[Record set — start]

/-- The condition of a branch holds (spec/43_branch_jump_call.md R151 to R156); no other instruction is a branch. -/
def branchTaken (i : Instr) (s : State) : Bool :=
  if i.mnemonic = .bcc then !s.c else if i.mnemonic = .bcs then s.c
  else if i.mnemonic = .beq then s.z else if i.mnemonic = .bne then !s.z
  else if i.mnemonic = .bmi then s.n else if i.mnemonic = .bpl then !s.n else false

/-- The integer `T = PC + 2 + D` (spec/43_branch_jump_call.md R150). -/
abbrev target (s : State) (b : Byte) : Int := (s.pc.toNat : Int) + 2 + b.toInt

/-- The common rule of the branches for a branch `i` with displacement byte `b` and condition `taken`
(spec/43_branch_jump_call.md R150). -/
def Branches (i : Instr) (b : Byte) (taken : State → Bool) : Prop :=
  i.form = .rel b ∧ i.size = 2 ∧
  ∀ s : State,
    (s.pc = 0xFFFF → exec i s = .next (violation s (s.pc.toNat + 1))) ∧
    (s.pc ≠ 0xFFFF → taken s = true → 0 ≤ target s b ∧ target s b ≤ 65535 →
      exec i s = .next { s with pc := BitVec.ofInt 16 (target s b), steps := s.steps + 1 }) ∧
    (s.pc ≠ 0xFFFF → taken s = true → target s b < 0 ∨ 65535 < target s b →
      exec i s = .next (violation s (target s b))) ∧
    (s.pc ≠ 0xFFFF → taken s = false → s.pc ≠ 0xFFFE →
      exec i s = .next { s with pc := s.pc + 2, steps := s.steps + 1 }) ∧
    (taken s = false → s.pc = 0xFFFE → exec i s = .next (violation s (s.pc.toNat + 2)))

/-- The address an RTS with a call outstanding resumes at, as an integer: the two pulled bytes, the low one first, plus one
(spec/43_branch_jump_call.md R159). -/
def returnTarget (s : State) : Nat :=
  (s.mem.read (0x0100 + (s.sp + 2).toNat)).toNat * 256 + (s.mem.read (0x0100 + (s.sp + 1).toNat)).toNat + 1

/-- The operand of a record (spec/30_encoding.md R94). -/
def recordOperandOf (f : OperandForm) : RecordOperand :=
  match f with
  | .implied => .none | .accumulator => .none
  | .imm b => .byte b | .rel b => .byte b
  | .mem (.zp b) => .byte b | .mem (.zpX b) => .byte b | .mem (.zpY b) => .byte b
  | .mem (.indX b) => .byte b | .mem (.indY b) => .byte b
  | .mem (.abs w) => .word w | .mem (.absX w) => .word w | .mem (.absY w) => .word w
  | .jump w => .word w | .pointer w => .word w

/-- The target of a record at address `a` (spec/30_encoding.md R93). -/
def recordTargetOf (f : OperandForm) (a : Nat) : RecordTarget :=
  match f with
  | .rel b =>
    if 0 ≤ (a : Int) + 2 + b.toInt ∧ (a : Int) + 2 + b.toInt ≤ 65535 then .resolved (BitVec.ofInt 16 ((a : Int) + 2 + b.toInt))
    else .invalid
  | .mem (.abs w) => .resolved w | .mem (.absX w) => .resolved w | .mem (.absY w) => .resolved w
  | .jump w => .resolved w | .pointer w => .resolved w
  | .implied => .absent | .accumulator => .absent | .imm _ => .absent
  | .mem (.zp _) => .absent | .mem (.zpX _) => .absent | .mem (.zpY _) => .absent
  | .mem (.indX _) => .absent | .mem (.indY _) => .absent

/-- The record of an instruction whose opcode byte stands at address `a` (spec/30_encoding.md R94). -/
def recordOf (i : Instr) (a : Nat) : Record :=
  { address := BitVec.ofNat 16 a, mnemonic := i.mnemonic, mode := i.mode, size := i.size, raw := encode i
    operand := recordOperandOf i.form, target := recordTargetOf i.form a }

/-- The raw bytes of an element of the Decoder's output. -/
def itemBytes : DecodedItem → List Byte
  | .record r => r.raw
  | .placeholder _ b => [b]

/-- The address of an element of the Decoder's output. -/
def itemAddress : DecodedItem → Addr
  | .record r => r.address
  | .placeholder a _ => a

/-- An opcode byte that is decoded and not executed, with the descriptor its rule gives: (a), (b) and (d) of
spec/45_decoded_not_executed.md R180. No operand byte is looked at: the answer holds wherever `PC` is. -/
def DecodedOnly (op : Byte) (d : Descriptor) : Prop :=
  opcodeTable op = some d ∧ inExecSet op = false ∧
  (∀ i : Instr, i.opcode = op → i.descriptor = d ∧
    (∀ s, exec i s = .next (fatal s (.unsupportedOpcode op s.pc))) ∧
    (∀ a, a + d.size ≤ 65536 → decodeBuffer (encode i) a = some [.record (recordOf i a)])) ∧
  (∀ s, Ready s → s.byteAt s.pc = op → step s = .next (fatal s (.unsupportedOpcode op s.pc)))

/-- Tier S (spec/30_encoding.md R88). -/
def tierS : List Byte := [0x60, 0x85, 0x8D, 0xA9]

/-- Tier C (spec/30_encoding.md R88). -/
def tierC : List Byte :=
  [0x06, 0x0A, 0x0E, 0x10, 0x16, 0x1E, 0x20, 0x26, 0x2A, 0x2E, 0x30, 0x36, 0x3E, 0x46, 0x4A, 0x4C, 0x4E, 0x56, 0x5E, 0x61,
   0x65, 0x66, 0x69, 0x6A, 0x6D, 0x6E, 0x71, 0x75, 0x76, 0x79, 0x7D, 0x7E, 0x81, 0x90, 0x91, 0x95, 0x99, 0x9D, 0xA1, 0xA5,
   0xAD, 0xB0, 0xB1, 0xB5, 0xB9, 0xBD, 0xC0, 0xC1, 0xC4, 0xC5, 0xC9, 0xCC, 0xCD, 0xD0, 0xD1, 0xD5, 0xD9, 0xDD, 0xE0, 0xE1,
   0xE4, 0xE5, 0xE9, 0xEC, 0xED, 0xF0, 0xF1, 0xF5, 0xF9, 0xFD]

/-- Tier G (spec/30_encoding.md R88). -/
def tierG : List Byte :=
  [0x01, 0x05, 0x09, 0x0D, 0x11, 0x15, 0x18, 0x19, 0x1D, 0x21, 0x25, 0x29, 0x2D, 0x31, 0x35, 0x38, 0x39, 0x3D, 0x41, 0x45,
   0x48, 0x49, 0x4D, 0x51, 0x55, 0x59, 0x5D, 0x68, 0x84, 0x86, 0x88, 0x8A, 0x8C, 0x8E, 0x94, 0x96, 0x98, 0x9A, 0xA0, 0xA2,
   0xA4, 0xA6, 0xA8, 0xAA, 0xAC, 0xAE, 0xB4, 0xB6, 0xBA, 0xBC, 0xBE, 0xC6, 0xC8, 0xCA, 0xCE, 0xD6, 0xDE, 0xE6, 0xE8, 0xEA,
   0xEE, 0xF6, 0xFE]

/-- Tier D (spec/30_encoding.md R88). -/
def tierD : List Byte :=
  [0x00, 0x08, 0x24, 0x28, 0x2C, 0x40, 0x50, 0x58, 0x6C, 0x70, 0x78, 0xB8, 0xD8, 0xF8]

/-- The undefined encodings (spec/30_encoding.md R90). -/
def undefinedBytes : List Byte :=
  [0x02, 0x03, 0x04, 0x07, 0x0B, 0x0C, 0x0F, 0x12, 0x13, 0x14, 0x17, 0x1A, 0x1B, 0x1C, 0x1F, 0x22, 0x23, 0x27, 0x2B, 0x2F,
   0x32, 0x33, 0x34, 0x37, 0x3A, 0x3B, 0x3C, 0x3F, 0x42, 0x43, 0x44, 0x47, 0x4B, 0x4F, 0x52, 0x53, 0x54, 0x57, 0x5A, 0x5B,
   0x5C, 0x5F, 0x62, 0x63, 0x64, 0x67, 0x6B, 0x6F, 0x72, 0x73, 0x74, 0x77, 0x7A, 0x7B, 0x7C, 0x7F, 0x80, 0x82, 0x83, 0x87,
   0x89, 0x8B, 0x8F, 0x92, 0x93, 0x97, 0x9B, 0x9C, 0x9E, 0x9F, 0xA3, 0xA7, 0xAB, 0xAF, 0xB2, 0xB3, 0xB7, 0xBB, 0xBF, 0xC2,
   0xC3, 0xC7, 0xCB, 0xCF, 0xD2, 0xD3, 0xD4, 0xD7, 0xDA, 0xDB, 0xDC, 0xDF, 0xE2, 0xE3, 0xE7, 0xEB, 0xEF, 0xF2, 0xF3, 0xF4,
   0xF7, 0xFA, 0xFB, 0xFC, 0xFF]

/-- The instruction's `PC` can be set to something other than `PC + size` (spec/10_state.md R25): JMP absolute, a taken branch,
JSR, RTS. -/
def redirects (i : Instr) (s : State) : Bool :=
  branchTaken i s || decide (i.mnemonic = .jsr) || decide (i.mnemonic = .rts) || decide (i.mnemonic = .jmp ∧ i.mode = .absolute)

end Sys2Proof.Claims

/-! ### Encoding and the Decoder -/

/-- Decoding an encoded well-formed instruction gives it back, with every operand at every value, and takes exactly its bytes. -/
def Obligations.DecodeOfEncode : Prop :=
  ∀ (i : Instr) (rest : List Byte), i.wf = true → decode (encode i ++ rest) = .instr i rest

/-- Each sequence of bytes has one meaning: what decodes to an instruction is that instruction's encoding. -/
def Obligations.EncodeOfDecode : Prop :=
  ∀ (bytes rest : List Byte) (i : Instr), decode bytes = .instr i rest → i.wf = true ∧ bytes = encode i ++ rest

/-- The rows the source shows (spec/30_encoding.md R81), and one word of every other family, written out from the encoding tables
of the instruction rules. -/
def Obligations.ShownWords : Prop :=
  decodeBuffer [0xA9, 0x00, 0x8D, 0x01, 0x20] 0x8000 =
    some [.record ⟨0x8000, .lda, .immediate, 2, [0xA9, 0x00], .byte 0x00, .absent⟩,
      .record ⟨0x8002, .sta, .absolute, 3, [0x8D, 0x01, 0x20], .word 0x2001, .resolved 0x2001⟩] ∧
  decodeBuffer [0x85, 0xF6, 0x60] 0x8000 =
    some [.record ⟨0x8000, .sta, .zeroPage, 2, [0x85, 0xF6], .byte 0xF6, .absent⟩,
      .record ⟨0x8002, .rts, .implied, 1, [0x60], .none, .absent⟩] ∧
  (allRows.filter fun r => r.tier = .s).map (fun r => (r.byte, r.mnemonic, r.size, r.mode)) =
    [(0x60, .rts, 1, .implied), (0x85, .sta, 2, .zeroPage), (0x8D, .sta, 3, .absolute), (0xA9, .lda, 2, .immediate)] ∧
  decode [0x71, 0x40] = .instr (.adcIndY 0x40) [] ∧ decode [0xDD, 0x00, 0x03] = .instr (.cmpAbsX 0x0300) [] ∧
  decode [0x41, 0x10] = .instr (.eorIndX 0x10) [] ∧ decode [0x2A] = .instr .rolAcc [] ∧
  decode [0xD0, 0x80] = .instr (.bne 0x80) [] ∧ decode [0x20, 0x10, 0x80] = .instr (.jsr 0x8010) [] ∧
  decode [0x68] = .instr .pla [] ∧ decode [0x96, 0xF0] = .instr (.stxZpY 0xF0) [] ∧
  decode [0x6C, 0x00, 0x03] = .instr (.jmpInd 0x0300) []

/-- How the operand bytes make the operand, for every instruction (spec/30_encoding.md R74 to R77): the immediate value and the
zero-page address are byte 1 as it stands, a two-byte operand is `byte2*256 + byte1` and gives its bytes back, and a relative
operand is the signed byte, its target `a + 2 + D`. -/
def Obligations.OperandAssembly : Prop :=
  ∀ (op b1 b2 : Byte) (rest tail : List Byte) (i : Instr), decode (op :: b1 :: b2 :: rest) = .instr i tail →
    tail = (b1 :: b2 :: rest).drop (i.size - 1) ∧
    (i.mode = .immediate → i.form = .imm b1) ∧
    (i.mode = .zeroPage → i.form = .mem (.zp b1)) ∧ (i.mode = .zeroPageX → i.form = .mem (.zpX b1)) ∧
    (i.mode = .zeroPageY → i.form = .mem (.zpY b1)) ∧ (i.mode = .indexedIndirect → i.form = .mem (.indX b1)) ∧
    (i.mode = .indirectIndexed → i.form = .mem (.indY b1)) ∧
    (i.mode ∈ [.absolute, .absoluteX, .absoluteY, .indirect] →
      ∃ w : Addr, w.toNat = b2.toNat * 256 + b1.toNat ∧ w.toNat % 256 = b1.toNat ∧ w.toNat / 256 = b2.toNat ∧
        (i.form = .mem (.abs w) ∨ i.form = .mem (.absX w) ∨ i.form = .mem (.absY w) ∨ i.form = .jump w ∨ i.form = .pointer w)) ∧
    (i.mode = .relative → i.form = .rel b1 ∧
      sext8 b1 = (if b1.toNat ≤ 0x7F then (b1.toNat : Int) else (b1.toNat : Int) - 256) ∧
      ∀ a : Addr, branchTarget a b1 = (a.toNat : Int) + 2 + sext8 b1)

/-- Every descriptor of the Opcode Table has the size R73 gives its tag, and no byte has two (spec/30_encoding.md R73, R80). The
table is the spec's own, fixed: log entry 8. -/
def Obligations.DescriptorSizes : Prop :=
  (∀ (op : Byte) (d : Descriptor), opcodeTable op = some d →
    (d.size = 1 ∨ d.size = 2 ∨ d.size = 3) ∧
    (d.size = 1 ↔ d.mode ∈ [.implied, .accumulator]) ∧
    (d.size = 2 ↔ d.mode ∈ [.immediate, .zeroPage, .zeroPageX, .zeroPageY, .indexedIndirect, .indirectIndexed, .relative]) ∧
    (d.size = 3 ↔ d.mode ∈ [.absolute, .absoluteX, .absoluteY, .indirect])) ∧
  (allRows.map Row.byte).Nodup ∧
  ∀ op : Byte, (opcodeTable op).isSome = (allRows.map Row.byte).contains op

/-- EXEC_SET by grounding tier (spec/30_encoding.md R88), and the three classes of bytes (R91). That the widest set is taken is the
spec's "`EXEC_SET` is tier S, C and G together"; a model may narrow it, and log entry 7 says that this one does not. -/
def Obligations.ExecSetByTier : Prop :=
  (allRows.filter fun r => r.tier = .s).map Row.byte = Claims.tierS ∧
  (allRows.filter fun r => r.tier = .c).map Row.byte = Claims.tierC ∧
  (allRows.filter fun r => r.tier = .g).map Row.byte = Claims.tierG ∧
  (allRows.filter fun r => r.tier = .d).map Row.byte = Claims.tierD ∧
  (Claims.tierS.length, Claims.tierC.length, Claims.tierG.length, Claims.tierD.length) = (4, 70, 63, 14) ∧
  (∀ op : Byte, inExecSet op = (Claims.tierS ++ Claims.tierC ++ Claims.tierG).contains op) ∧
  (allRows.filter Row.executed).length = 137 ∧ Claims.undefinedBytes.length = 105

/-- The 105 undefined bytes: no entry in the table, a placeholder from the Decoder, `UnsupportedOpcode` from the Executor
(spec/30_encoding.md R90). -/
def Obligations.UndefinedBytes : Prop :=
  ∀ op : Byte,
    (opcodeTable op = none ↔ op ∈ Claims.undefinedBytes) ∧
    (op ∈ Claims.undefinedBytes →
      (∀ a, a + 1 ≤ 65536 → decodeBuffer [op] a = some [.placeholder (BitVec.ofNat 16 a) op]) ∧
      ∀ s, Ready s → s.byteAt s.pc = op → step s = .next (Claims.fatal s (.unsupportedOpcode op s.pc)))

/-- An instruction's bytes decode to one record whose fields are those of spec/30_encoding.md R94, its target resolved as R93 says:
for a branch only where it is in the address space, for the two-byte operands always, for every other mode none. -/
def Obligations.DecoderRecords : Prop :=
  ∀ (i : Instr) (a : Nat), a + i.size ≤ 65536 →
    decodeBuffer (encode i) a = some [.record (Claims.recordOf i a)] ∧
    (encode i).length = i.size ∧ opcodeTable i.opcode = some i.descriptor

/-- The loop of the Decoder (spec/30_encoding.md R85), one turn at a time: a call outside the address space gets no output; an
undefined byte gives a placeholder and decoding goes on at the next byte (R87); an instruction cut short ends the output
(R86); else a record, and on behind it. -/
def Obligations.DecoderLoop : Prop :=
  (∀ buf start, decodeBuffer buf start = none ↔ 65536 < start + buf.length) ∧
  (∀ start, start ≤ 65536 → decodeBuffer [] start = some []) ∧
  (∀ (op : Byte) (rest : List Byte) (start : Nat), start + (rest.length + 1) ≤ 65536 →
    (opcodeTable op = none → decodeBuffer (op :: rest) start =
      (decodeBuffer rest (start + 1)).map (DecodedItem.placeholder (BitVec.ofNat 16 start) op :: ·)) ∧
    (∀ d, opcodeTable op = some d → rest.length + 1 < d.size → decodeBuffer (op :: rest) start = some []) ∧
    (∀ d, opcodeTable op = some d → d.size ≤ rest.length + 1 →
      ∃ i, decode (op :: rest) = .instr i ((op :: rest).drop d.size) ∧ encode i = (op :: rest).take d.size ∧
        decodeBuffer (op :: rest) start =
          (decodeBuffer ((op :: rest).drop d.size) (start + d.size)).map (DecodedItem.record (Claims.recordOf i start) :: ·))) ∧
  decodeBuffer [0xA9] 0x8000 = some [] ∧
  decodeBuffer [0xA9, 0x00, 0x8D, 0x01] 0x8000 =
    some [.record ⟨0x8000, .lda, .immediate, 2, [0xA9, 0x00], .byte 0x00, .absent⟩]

[Record set — finish]

## Work task
Filter the records above for "absent" and copy every matching line.

## Task solution
  | .implied => .absent | .accumulator => .absent | .imm _ => .absent
  | .mem (.zp _) => .absent | .mem (.zpX _) => .absent | .mem (.zpY _) => .absent
  | .mem (.indX _) => .absent | .mem (.indY _) => .absent
    some [.record ⟨0x8000, .lda, .immediate, 2, [0xA9, 0x00], .byte 0x00, .absent⟩,
    some [.record ⟨0x8000, .sta, .zeroPage, 2, [0x85, 0xF6], .byte 0xF6, .absent⟩,
      .record ⟨0x8002, .rts, .implied, 1, [0x60], .none, .absent⟩] ∧
    some [.record ⟨0x8000, .lda, .immediate, 2, [0xA9, 0x00], .byte 0x00, .absent⟩]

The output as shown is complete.